XOR Revisited: Keras and TensorFlow

A few weeks ago, it was announced that Keras would be getting official Google support and would become part of the TensorFlow machine learning library. Keras is a collection of high-level APIs in Python for creating and training neural networks, using either Theano or TensorFlow as the underlying engine.

Given my previous posts on implementing an XOR-solving neural network in a variety of different languages and tools, I thought it was time to see what it would look like in Keras.

XOR can be expressed as a classification problem that is best illustrated in a diagram. The goal is to create a neural network that will correctly predict the values 0 or 1, depending on the inputs x1 and x2 as shown.

xor graph

The neural network that is capable of being trained to solve that problem looks like this:

network

If you’d like to understand why this is the case, have a look at the detailed explanation in the posts implementing the solution in Octave.
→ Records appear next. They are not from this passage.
theorem meets_UnframeInvertsFrame : [0x41#16].length ≤ 65535 ∧ frameBitCount [0x41#16].length ≤ 24 ∧
    (∀ (t : Nat) (b : Bool), (frame [0x41#16])[t]? = some b →
      (fun q => if (frame [0x41#16])[q]? = some true then 1 else 0) t = if b then 1 else 0) ∧
    (∀ c ∈ [0x41#16], c.toNat ≤ 255) := by
  refine ⟨by decide, by decide, fun t b h => ?_, by simp⟩
  show (if (frame [0x41#16])[t]? = some true then 1 else 0) = _
  rw [h]
  cases b <;> rfl

/-- The smallest canvas that carries a message: 24 pixels, one character (46_host_driver.md R222). -/
theorem meets_DecodeOfEncodeIsTheMessage :
    (stepFor setG3 = step ∨ ∃ P, stepFor setG3 = stepFor P) ∧
    (State.reset.err = 0 ∨ (DriverConfig.mk .a .lsb true false false).clearBefore = true) ∧
    (dirty.err = 0 ∨ (DriverConfig.mk .a .lsb false true true).clearBefore = true) ∧
    checkEncode ⟨4, 6, List.replicate 96 0⟩ [0x61] [0xFF] = none ∧ (∀ k ∈ [0xFF#16], k.toNat ≤ 255) := by
  refine ⟨.inr ⟨_, rfl⟩, .inl rfl, .inr rfl, ?_, by simp⟩
  simp [checkEncode, totalPixels, frameBitCount, Config.nmax]

end Sys2Proof.Tests
end

section
/-! The register file's edges (10_state.md): the unmapped offsets (R23) and the bits of STATUS (R26). -/

namespace Sys2Proof.Machine

/-! ### Accesses to one aligned offset -/

theorem readOffset_unmapped {off : BitVec 8} (h : regAt off = none) (s : State) : readOffset off s = 0 := by
  simp only [readOffset, h]

theorem writeOffsetBy_unmapped {off : BitVec 8} (h : regAt off = none) (ex : Execution) (v : Word) (s : State) :
    writeOffsetBy ex off v s = .next s := by
  simp only [writeOffsetBy, h]

theorem alignedWord_word {off : BitVec 8} (h : off.toNat % 4 = 0) : alignedWord .word off = true := by
  simp [alignedWord, h]

theorem takeInputBy_read_aligned {off : BitVec 8} (h : off.toNat % 4 = 0) (ex : Execution) (s : State) :
    takeInputBy ex (.read .word off) s = .next { s with reply := some (readOffset off s) } :=
  if_pos (alignedWord_word h)

theorem takeInputBy_write_aligned {off : BitVec 8} (h : off.toNat % 4 = 0) (ex : Execution) (v : Word) (s : State) :
    takeInputBy ex (.write .word off v) s = writeOffsetBy ex off v s :=
  if_pos (alignedWord_word h)

/-- Settles O8: no register lies at or above 0x50, so a read finds nothing to return and a write nothing to store to. -/
theorem unmappedOffsetsReadZeroIgnoreWrites : Obligations.UnmappedOffsetsReadZeroIgnoreWrites := by
  intro s off v hlow halign
  have hnone : regAt off = none := regAt_none hlow
  have hread : readOffset off s = 0 := readOffset_unmapped hnone s
  refine ⟨⟨hread, ?_⟩, ?_⟩
  · rw [takeInput, takeInputBy_read_aligned halign, hread]
  · rw [takeInput, takeInputBy_write_aligned halign, writeOffsetBy_unmapped hnone]

/-! ### The bits of STATUS -/

/-- A flag's word has the flag at bit 0 and zeros above. -/
theorem flagWord_getLsbD (b : Bool) (k : Nat) : (flagWord b).getLsbD k = (decide (k = 0) && b) := by
  cases b
  · simp [flagWord]
  · simp [flagWord, BitVec.getLsbD_one]

/-- A flag's word moved up to bit `i` has the flag there and zeros elsewhere. -/
theorem flagWord_shiftLeft_getLsbD (b : Bool) {i : Nat} (hi : i < 32) (k : Nat) :
    (flagWord b <<< i).getLsbD k = (decide (k = i) && b) := by
  rw [BitVec.getLsbD_shiftLeft, flagWord_getLsbD]
  by_cases hk : k = i
  · simp [hk, hi]
  · have hoff : k < i ∨ k - i ≠ 0 := by omega
    rcases hoff with hoff | hoff <;> simp [hk, hoff]

/-- A bit of STATUS is the disjunction of six flags, each tied to its own position. -/
theorem status_getLsbD (s : State) (k : Nat) : (status s).getLsbD k =
    (decide (k = 0) && errF s || decide (k = 1) && s.kda || decide (k = 2) && s.seedv || decide (k = 3) && s.rv0 ||
      decide (k = 4) && s.rv1 || decide (k = 5) && s.pv) := by
  simp only [status, BitVec.getLsbD_or, flagWord_getLsbD, flagWord_shiftLeft_getLsbD, Nat.reduceLT]

theorem errF_eq_decide (s : State) : errF s = decide (s.err ≠ 0) := by
  simp [errF, bne, beq_eq_decide]

/-- Settles O10: below bit 6 one position of the disjunction is the bit asked for; from bit 6 on none is. -/
theorem statusBitsAreTheFlags : Obligations.StatusBitsAreTheFlags := by
  intro s k
  rw [status_getLsbD, errF_eq_decide]
  match k with
  | 0 | 1 | 2 | 3 | 4 | 5 => simp
  | k + 6 => simp

end Sys2Proof.Machine
end

section
/-! The opcode map (30_encoding.md): the decoder against the masks and patterns of its rows (R82), and the words it
rejects (R86). -/

namespace Sys2Proof

/-! ### A decoded command's fields are the word's -/

theorem Fields.eq_mk_iff {f : Fields} {opc : BitVec 8} {z1 ch z0 prof : BitVec 2} {imm : BitVec 16} :
    f = ⟨opc, z1, ch, z0, prof, imm⟩ ↔
      f.opc = opc ∧ f.z1 = z1 ∧ f.ch = ch ∧ f.z0 = z0 ∧ f.prof = prof ∧ f.imm = imm := by
  cases f
  simp only [Fields.mk.injEq]

/-- Each line of the decoder demands of the fields what its command's encoding puts there. -/
theorem eq_encodeFields_of_decodeFields {f : Fields} {i : Instr} (h : decodeFields f = .cmd i) :
    i.wellFormed = true ∧ f = encodeFields i := by
  unfold decodeFields at h
  split at h <;>
    simp only [orStray_eq_cmd, withGen_eq_cmd, orReserved_eq_cmd, Fields.bare_iff, Bool.and_eq_true, beq_iff_eq,
      and_assoc, reduceCtorEq] at h
  case h_5 hopc => -- KD.ABS
    obtain ⟨hz1, hch, hz0, hprof, rfl⟩ := h
    exact ⟨rfl, Fields.eq_mk_iff.mpr ⟨hopc, hz1, hch, hz0, hprof, rfl⟩⟩
  case h_7 hopc | h_8 hopc => -- RNG.SEED, RNG.NEXT
    obtain ⟨hz1, hch, hz0, himm, g, hg, rfl⟩ := h
    exact ⟨rfl, Fields.eq_mk_iff.mpr ⟨hopc, hz1, hch, hz0, (genCode_of_genOf hg).symm, himm⟩⟩
  case h_11 hopc | h_12 hopc => -- CC.EMB, CC.EXT
    obtain ⟨hz1, hch, hz0, himm, hprof, rfl⟩ := h
    exact ⟨hprof, Fields.eq_mk_iff.mpr ⟨hopc, hz1, hch, hz0, rfl, himm⟩⟩
  case h_13 hopc | h_14 hopc => -- PX.EMB, PX.EXT
    obtain ⟨hz1, hz0, himm, hprof, rfl⟩ := h
    exact ⟨hprof, Fields.eq_mk_iff.mpr ⟨hopc, hz1, (channelCode_channelOf _).symm, hz0, rfl, himm⟩⟩
  case h_15 hopc => -- CV.WR
    obtain ⟨hz1, hch, hz0, hprof, himm, rfl⟩ := h
    exact ⟨rfl, Fields.eq_mk_iff.mpr ⟨hopc, hz1, hch, hz0, hprof, (setWidth_low_byte himm).symm⟩⟩
  all_goals -- the rows without operands
    obtain ⟨hz1, hch, hz0, hprof, himm, rfl⟩ := h
    exact ⟨rfl, Fields.eq_mk_iff.mpr ⟨‹_›, hz1, hch, hz0, hprof, himm⟩⟩

/-- No word but a command's own decodes to it. -/
theorem encode_of_decode {w : Word} {i : Instr} (h : decode w = .cmd i) : i.wellFormed = true ∧ encode i = w := by
  obtain ⟨hwf, hf⟩ := eq_encodeFields_of_decodeFields h
  exact ⟨hwf, by rw [encode, ← hf, joinWord_splitWord]⟩

/-! ### The rows of the opcode map -/

theorem OpcodeRow.covers_iff {r : OpcodeRow} {w : Word} :
    r.covers w = true ↔ w &&& r.mask = r.pattern ∧ (r.usesProf = true → w.extractLsb' 16 2 ≠ 3) := by
  rw [covers]
  cases r.usesProf <;> simp

/-- The laws of `Laws/PerInstr.lean`, gathered over the commands. -/
theorem covers_encode {i : Instr} (h : i.wellFormed = true) : (opcodeRow i).covers (encode i) = true :=
  match i with
  | .nop => Laws.TableRow.nop h
  | .clr => Laws.TableRow.clr h
  | .clrErr => Laws.TableRow.clrErr h
  | .kdInit => Laws.TableRow.kdInit h
  | .kdAbs k => Laws.TableRow.kdAbs k h
  | .kdFin => Laws.TableRow.kdFin h
  | .rngSeed g => Laws.TableRow.rngSeed g h
  | .rngNext g => Laws.TableRow.rngNext g h
  | .pgShuf => Laws.TableRow.pgShuf h
  | .pgRd => Laws.TableRow.pgRd h
  | .ccEmb prof bit => Laws.TableRow.ccEmb prof bit h
  | .ccExt prof => Laws.TableRow.ccExt prof h
  | .pxEmb ch prof bit => Laws.TableRow.pxEmb ch prof bit h
  | .pxExt ch prof => Laws.TableRow.pxExt ch prof h
  | .cvWr d => Laws.TableRow.cvWr d h
  | .cvRd => Laws.TableRow.cvRd h

theorem opcodeRow_mem_opcodeTable (i : Instr) : opcodeRow i ∈ opcodeTable := by
  cases i <;> simp [opcodeTable, opcodeRow]

theorem exists_opcodeRow_of_mem {r : OpcodeRow} (h : r ∈ opcodeTable) : ∃ i, opcodeRow i = r := by
  obtain ⟨i, -, hi⟩ := List.mem_map.mp h
  exact ⟨i, hi⟩

/-- Every row's mask covers `OPC`. -/
theorem opcodeTable_mask_opc : ∀ r ∈ opcodeTable, r.mask.extractLsb' 24 8 = 0xFF := by decide

/-- No two rows share an `OPC`. -/
theorem opcodeTable_opc_injective : ∀ r ∈ opcodeTable, ∀ r' ∈ opcodeTable,
    r.pattern.extractLsb' 24 8 = r'.pattern.extractLsb' 24 8 → r = r' := by decide

theorem opc_of_match {w : Word} {r : OpcodeRow} (hr : r ∈ opcodeTable) (hm : w &&& r.mask = r.pattern) :
    w.extractLsb' 24 8 = r.pattern.extractLsb' 24 8 := by
  have hand : (splitWord w).opc &&& (splitWord r.mask).opc = (splitWord r.pattern).opc :=
    congrArg Fields.opc ((and_eq_iff_fields w r.mask r.pattern).mp hm)
  have hmask : (splitWord r.mask).opc = 0xFF := opcodeTable_mask_opc r hr
  rwa [hmask, and_ones8] at hand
So how does this look in Keras? Well it’s rather simple. Assuming you’ve already installed Keras, we’ll start with setting up the classification problem and the expected outputs:

import numpy as np

x = np.array([[0,0], [0,1], [1,0], [1,1]])
y = np.array([[0], [1], [1], [0]])

So far, so good. We’re using numpy arrays to store our inputs (x) and outputs (y). Now for the neural network definition:

from keras.models import Sequential
from keras.layers import Dense, Activation

model = Sequential()
model.add(Dense(2, input_shape=(2,)))
model.add(Activation('sigmoid'))
model.add(Dense(1))
model.add(Activation('sigmoid'))

The Sequential model is simply a sequence of layers making up the network. Our diagram above has a set of inputs being fed into two processing layers. We’ve already defined the inputs, so all we need to do is add the other two layers.

In Keras, we’ll use Dense layers, which simply means they are is fully connected. The parameters indicate that the first layer has two nodes and the second layer has one node, corresponding to the diagram above.

The first layer also has the shape of the inputs which in this case is a one-dimensional vector with 2 elements. The second layer’s inputs will be inferred from the first layer.

We then add an Activation of type ‘sigmoid’ to each layer, again matching our neural network definition.

Note that Keras looks after the bias input without us having to explicitly code for it. In addition, Keras also looks after the weights (Θ1 and Θ2). This makes our neural network definition really straightforward and shows the benefits of using a high-level abstraction.

Finally, we apply a loss function and learning mode for Keras to be able to adjust the neural network:

model.compile(loss='mean_squared_error', optimizer='sgd', metrics=['accuracy'])

In this example, we’ll use the standard Mean Squared Error loss function and Stochastic Gradient Descent optimiser. And that’s it for the network definition.

If you want to see that the network looks like, use:

model.summary()

The network should look like this:

>> model.summary()
_________________________________________________________________
Layer (type)                  Output Shape         Param # 
=================================================================
dense_1 (Dense)               (None, 2)            6 
_________________________________________________________________
activation_1 (Activation)     (None, 2)            0 
_________________________________________________________________
dense_2 (Dense)               (None, 1)            3 
_________________________________________________________________
activation_2 (Activation)     (None, 1)            0 
=================================================================
Total params: 9
Trainable params: 9
Non-trainable params: 0
_________________________________________________________________
>>>

Now we just need to kick off the training of the network.

model.fit(x,y, epochs=100000, batch_size=4)

All going well, the network weights will converge on a solution that can correctly classify the inputs (if not, you may need to up the number of epochs):

>>> model.predict(x, verbose=1)

4/4 [==============================] - 0s

array([[ 0.07856689],

       [ 0.91362464],

       [ 0.92543262],

       [ 0.06886736]], dtype=float32)

>>>

Clearly this network is on it’s way to converging on the original expected outputs we defined above (y).

So that’s all there is to a Keras version of the XOR-solving neural network. The fact that it is using TensorFlow as the engine is completely hidden and that makes implementing the network a lot simpler.